Oh My God, Hell Yes!

bipolar medication

I asked my husband, Maurice, to think back to before I was taking meds. We both remember the trial and error period when my pdoc and I were trying to find the right combination for me. Some of the meds had some pretty wacky side effects. In fact, one of them made me attack Maurice. Naturally my pdoc told him to get me off those immediately. I can visibly remember the finding drugs period, but my memory before that is quite sketchy.

My question to him was if there is really a noticeable difference from before I went on meds and now. The way I worded it was kind of confusing so he wasn’t really sure what I was asking. He hemmed and hawed and cocked his head and looked at me strangely. I wondered why it was taking him so long to answer. Naturally, I was asking to see if I really have a problem and could I possibly stop seeing a pdoc and even get off my meds. I had in my head that the whole bipolar thing was all a big mistake.

I finally realized he didn’t understand what I was asking, so I asked it again. “Can you see a difference from the way I was before I started on meds, compared to how I am today. Am I better off now?”

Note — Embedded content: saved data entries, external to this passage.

-- ==== Sys2Proof/Laws/KeepsVinOps.lean ====
section
/-! SUPPORT. What the operations of VinOps.lean keep: one lemma for each, in the terms of `Keeps`. -/

set_option linter.unusedTactic false
set_option linter.unreachableTactic false

namespace Sys2Proof.Machine

variable {kr kl : Bool} {s0 : State}

theorem keeps_loseMaster (s : State) (hk : Keeps kr kl s0 s) : Keeps kr kl s0 (loseMaster s) := by
  unfold loseMaster
  with_reducible repeat' first
    | assumption | apply keeps_faultAt | fail_if_no_progress (refine Keeps.made ?_ rfl rfl rfl rfl rfl)
    | (extract_lets +onlyGivenNames x; subst x) | split | fail_if_no_progress beta_reduce

theorem keeps_activateStaged (s : State) (hk : Keeps kr kl s0 s) : Keeps kr kl s0 (activateStaged s) := by
  unfold activateStaged
  with_reducible repeat' first
    | assumption | fail_if_no_progress (refine Keeps.made ?_ rfl rfl rfl rfl rfl)
    | (extract_lets +onlyGivenNames x; subst x) | split | fail_if_no_progress beta_reduce

theorem keeps_sendPrepare (s : State) (dev vintage : ℕ) (digest : Word) (act : ℕ) (catchup : Bool) (hk : Keeps kr kl
    s0 s) : Keeps kr kl s0 (sendPrepare s dev vintage digest act catchup) := by
  unfold sendPrepare
  with_reducible repeat' first
    | assumption | apply keeps_issueStamp | apply keeps_send | apply Keeps2.snd | refine Keeps2.eq (by assumption) ?_
    | fail_if_no_progress (refine Keeps.made ?_ rfl rfl rfl rfl rfl) | (extract_lets +onlyGivenNames x; subst x)
    | split | fail_if_no_progress beta_reduce | apply Keeps2.mk

theorem keeps_logVintage (s : State) (hk : Keeps kr kl s0 s) : Keeps kr kl s0 (logVintage s) := by
  unfold logVintage
  with_reducible repeat' first
    | assumption | apply keeps_issueStamp | apply keeps_logAdd | apply Keeps2.snd | refine Keeps2.eq (by assumption) ?_
    | (extract_lets +onlyGivenNames x; subst x) | split | fail_if_no_progress beta_reduce | apply Keeps2.mk

theorem keeps_activateVintage (s : State) (st : StagedCfg) (hk : Keeps kr kl s0 s) : Keeps kr kl s0 (activateVintage
    s st) := by
  unfold activateVintage
  with_reducible repeat' first
    | assumption | apply keeps_setRt | apply keeps_activateStaged | apply keeps_logVintage
    | fail_if_no_progress (refine Keeps.made ?_ rfl rfl rfl rfl rfl) | (extract_lets +onlyGivenNames x; subst x)
    | split | fail_if_no_progress beta_reduce

theorem keeps_startEntry (s : State) (st result : ℕ) (ws : List Word) (hk : Keeps kr kl s0 s) : Keeps kr kl s0
    (startEntry s st result ws) := by
  unfold startEntry
  with_reducible repeat' first
    | assumption | apply keeps_logPut | (extract_lets +onlyGivenNames x; subst x) | split
    | fail_if_no_progress beta_reduce

theorem keeps_failStep (s : State) (st : ℕ) (ws : List Word) (hk : Keeps kr kl s0 s) : Keeps kr kl s0 (failStep s st
    ws) := by
  unfold failStep
  with_reducible repeat' first
    | assumption | apply keeps_startEntry | fail_if_no_progress (refine Keeps.made ?_ rfl rfl rfl rfl rfl)
    | (extract_lets +onlyGivenNames x; subst x) | split | fail_if_no_progress beta_reduce

theorem keeps_becomeDivergent (s : State) (hk : Keeps kr kl s0 s) : Keeps kr kl s0 (becomeDivergent s) := by
  unfold becomeDivergent
  with_reducible repeat' first
    | assumption | apply keeps_faultAt | apply keeps_logVintage
    | fail_if_no_progress (refine Keeps.made ?_ rfl rfl rfl rfl rfl) | (extract_lets +onlyGivenNames x; subst x)
    | split | fail_if_no_progress beta_reduce

theorem keeps_correct (s : State) (d : ℤ) (hk : Keeps kr kl s0 s) : Keeps kr kl s0 (correct s d) := by
  unfold correct
  with_reducible repeat' first
    | assumption | fail_if_no_progress (refine Keeps.made ?_ rfl rfl rfl rfl rfl)
    | (extract_lets +onlyGivenNames x; subst x) | split | fail_if_no_progress beta_reduce

theorem keeps_endStep (s : State) (st result : ℕ) (ws : List Word) (hk : Keeps kr kl s0 s) : Keeps kr kl s0 (endStep
    s st result ws) := by
  unfold endStep
  with_reducible repeat' first
    | assumption | apply keeps_startEntry | fail_if_no_progress (refine Keeps.made ?_ rfl rfl rfl rfl rfl)
    | (extract_lets +onlyGivenNames x; subst x) | split | fail_if_no_progress beta_reduce

theorem keeps_logMeridian (s : State) (kind : ℕ) (hk : Keeps kr kl s0 s) : Keeps kr kl s0 (logMeridian s kind) := by
  unfold logMeridian
  with_reducible repeat' first
    | assumption | apply keeps_issueStamp | apply keeps_logAdd | apply Keeps2.snd | refine Keeps2.eq (by assumption) ?_
    | (extract_lets +onlyGivenNames x; subst x) | split | fail_if_no_progress beta_reduce | apply Keeps2.mk

theorem keeps_takeError (s : State) (e : ℤ) (hk : Keeps kr kl s0 s) : Keeps kr kl s0 (takeError s e) := by
  unfold takeError
  with_reducible repeat' first
    | assumption | apply keeps_faultAt | apply keeps_logMeridian
    | fail_if_no_progress (refine Keeps.made ?_ rfl rfl rfl rfl rfl) | (extract_lets +onlyGivenNames x; subst x)
    | split | fail_if_no_progress beta_reduce

theorem keeps_becomeMaster (s : State) (hk : Keeps kr kl s0 s) : Keeps kr kl s0 (becomeMaster s) := by
  unfold becomeMaster
  with_reducible repeat' first
    | assumption | apply keeps_takeError | apply keeps_logMeridian
    | fail_if_no_progress (refine Keeps.made ?_ rfl rfl rfl rfl rfl) | (extract_lets +onlyGivenNames x; subst x)
    | split | fail_if_no_progress beta_reduce

theorem keeps_sendCatchup (s : State) (dev : ℕ) (hk : Keeps kr kl s0 s) : Keeps kr kl s0 (sendCatchup s dev) := by
  unfold sendCatchup
  with_reducible repeat' first
    | assumption | apply keeps_sendPrepare | (extract_lets +onlyGivenNames x; subst x) | split
    | fail_if_no_progress beta_reduce

theorem keeps_noteCatchup (s : State) (vintage : ℕ) (digest : Word) (catchup : Bool) (hk : Keeps kr kl s0 s) : Keeps
    kr kl s0 (noteCatchup s vintage digest catchup) := by
  unfold noteCatchup
  with_reducible repeat' first
    | assumption | fail_if_no_progress (refine Keeps.made ?_ rfl rfl rfl rfl rfl)
    | (extract_lets +onlyGivenNames x; subst x) | split | fail_if_no_progress beta_reduce

theorem keeps_answerPrepare (s : State) (ok : Bool) (vintage : ℕ) (digest : Word) (act : ℕ) (hk : Keeps kr kl s0 s)
    : Keeps kr kl s0 (answerPrepare s ok vintage digest act) := by
  unfold answerPrepare
  with_reducible repeat' first
    | assumption | apply keeps_sendMgmt | fail_if_no_progress (refine Keeps.made ?_ rfl rfl rfl rfl rfl) | intro _
    | (extract_lets +onlyGivenNames x; subst x) | split | fail_if_no_progress beta_reduce

theorem keeps_refusePrepare (s : State) (vintage : ℕ) (digest : Word) (act : ℕ) (catchup : Bool) (hk : Keeps kr kl
    s0 s) : Keeps kr kl s0 (refusePrepare s vintage digest act catchup) := by
  unfold refusePrepare
  with_reducible repeat' first
    | assumption | apply keeps_answerPrepare | fail_if_no_progress (refine Keeps.made ?_ rfl rfl rfl rfl rfl)
    | (extract_lets +onlyGivenNames x; subst x) | split | fail_if_no_progress beta_reduce

theorem keeps_finishStaging (s : State) (st : StagedCfg) (hk : Keeps kr kl s0 s) : Keeps kr kl s0 (finishStaging s
    st) := by
  unfold finishStaging
  with_reducible repeat' first
    | assumption | apply keeps_setRt | apply keeps_answerPrepare
    | fail_if_no_progress (refine Keeps.made ?_ rfl rfl rfl rfl rfl) | (extract_lets +onlyGivenNames x; subst x)
    | split | fail_if_no_progress beta_reduce

theorem keeps_stage (s : State) (st : StagedCfg) (hk : Keeps kr kl s0 s) : Keeps kr kl s0 (stage s st) := by
  unfold stage
  with_reducible repeat' first
    | assumption | apply keeps_finishStaging | fail_if_no_progress (refine Keeps.made ?_ rfl rfl rfl rfl rfl)
    | (extract_lets +onlyGivenNames x; subst x) | split | fail_if_no_progress beta_reduce

theorem keeps_refetch (s : State) (hk : Keeps kr kl s0 s) : Keeps2 kr kl s0 (refetch s) := by
  unfold refetch
  with_reducible repeat' first
    | assumption | apply keeps_updZone | apply keeps_zoneEntry | apply Keeps2.snd | refine Keeps.foldl _ ?_ ?_
    | refine Keeps2.foldl _ ?_ ?_ | refine Keeps2.eq (by assumption) ?_ | exact repKeeps_rep | intro _
    | (extract_lets +onlyGivenNames x; subst x) | split | fail_if_no_progress beta_reduce | apply Keeps2.mk

theorem keeps_imageFault (s : State) (c : CfgImage) (hk : Keeps kr kl s0 s) : Keeps2 kr kl s0 (imageFault s c) := by
  unfold imageFault
  with_reducible repeat' first
    | assumption | apply keeps_refetch | apply Keeps2.snd | refine Keeps2.eq (by assumption) ?_
    | (extract_lets +onlyGivenNames x; subst x) | split | fail_if_no_progress beta_reduce | apply Keeps2.mk

theorem keeps_takePrepare (s : State) (vintage : ℕ) (digest : Word) (act : ℕ) (catchup : Bool) (c : CfgImage) (hk :
    Keeps kr kl s0 s) : Keeps kr kl s0 (takePrepare s vintage digest act catchup c) := by
  unfold takePrepare
  with_reducible repeat' first
    | assumption | apply keeps_noteCatchup | apply keeps_refusePrepare | apply keeps_stage | apply keeps_imageFault
    | apply Keeps2.snd | refine Keeps2.eq (by assumption) ?_ | (extract_lets +onlyGivenNames x; subst x) | split
    | fail_if_no_progress beta_reduce | apply Keeps2.mk

theorem keeps_startChange (s : State) (c : CfgImage) (vintage act : ℕ) (mbx : Option Mbx) (hk : Keeps kr kl s0 s) :
    Keeps kr kl s0 (startChange s c vintage act mbx) := by
  unfold startChange
  with_reducible repeat' first
    | assumption | apply keeps_sendPrepare | apply keeps_takePrepare | refine Keeps.foldl _ ?_ ?_
    | fail_if_no_progress (refine Keeps.made ?_ rfl rfl rfl rfl rfl) | intro _
    | (extract_lets +onlyGivenNames x; subst x) | split | fail_if_no_progress beta_reduce

theorem keeps_tick (s : State) (hk : Keeps kr kl s0 s) : Keeps kr kl s0 (tick s) := by
  unfold tick
  with_reducible repeat' first
    | assumption | fail_if_no_progress (refine Keeps.made ?_ rfl rfl rfl rfl rfl)
    | (extract_lets +onlyGivenNames x; subst x) | split | fail_if_no_progress beta_reduce

theorem keeps_sendSync (s : State) (except : Option ℕ) (hk : Keeps kr kl s0 s) : Keeps kr kl s0 (sendSync s except)
    := by
  unfold sendSync
  with_reducible repeat' first
    | assumption | apply keeps_sendLink | refine Keeps.foldl _ ?_ ?_ | intro _
    | (extract_lets +onlyGivenNames x; subst x) | split | fail_if_no_progress beta_reduce

end Sys2Proof.Machine
end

I saw the look in his face when he realized what I was asking. He leaned back, looked at me and said, “Oh my God, hell yes!” He went on to describe how I couldn’t function at work and I couldn’t talk. He said he lost me then and wanted me to come back. He’s happy that I did.

So, I didn’t get the validation I wanted. I didn’t get the excuse to get off my meds. What I did get was that my life is far superior today than before proper treatment, and that I need to consider each day a blessing.

Life is good.

17 comments on Oh My God, Hell Yes!

  1. So very happy for you. I’m hoping after 5+ years of feeling really crappy (been depressed for over 20 years) I might find the right combination of drugs. I’ve even tried TMS – 37 treatments – absolutely no benefit!

    1. Wow. If there was no benefit, I’m shocked they tried 37 times. I think TMS is just like traditional medication, what works for some doesn’t for others. I am in no way an expert, just my observation from being in support groups. I understand how frustrating it can be. It was a long haul to find the right medication for me, and as I said in my post, some had severe side effects. I hope you find what works for you soon.

  2. I’m with Maurice!! Hell yes!!! I’ve known you for quite a while now and I concur. Your life is much better and more stable with the meds. They may suck, but stay on ’em!! Love you!!!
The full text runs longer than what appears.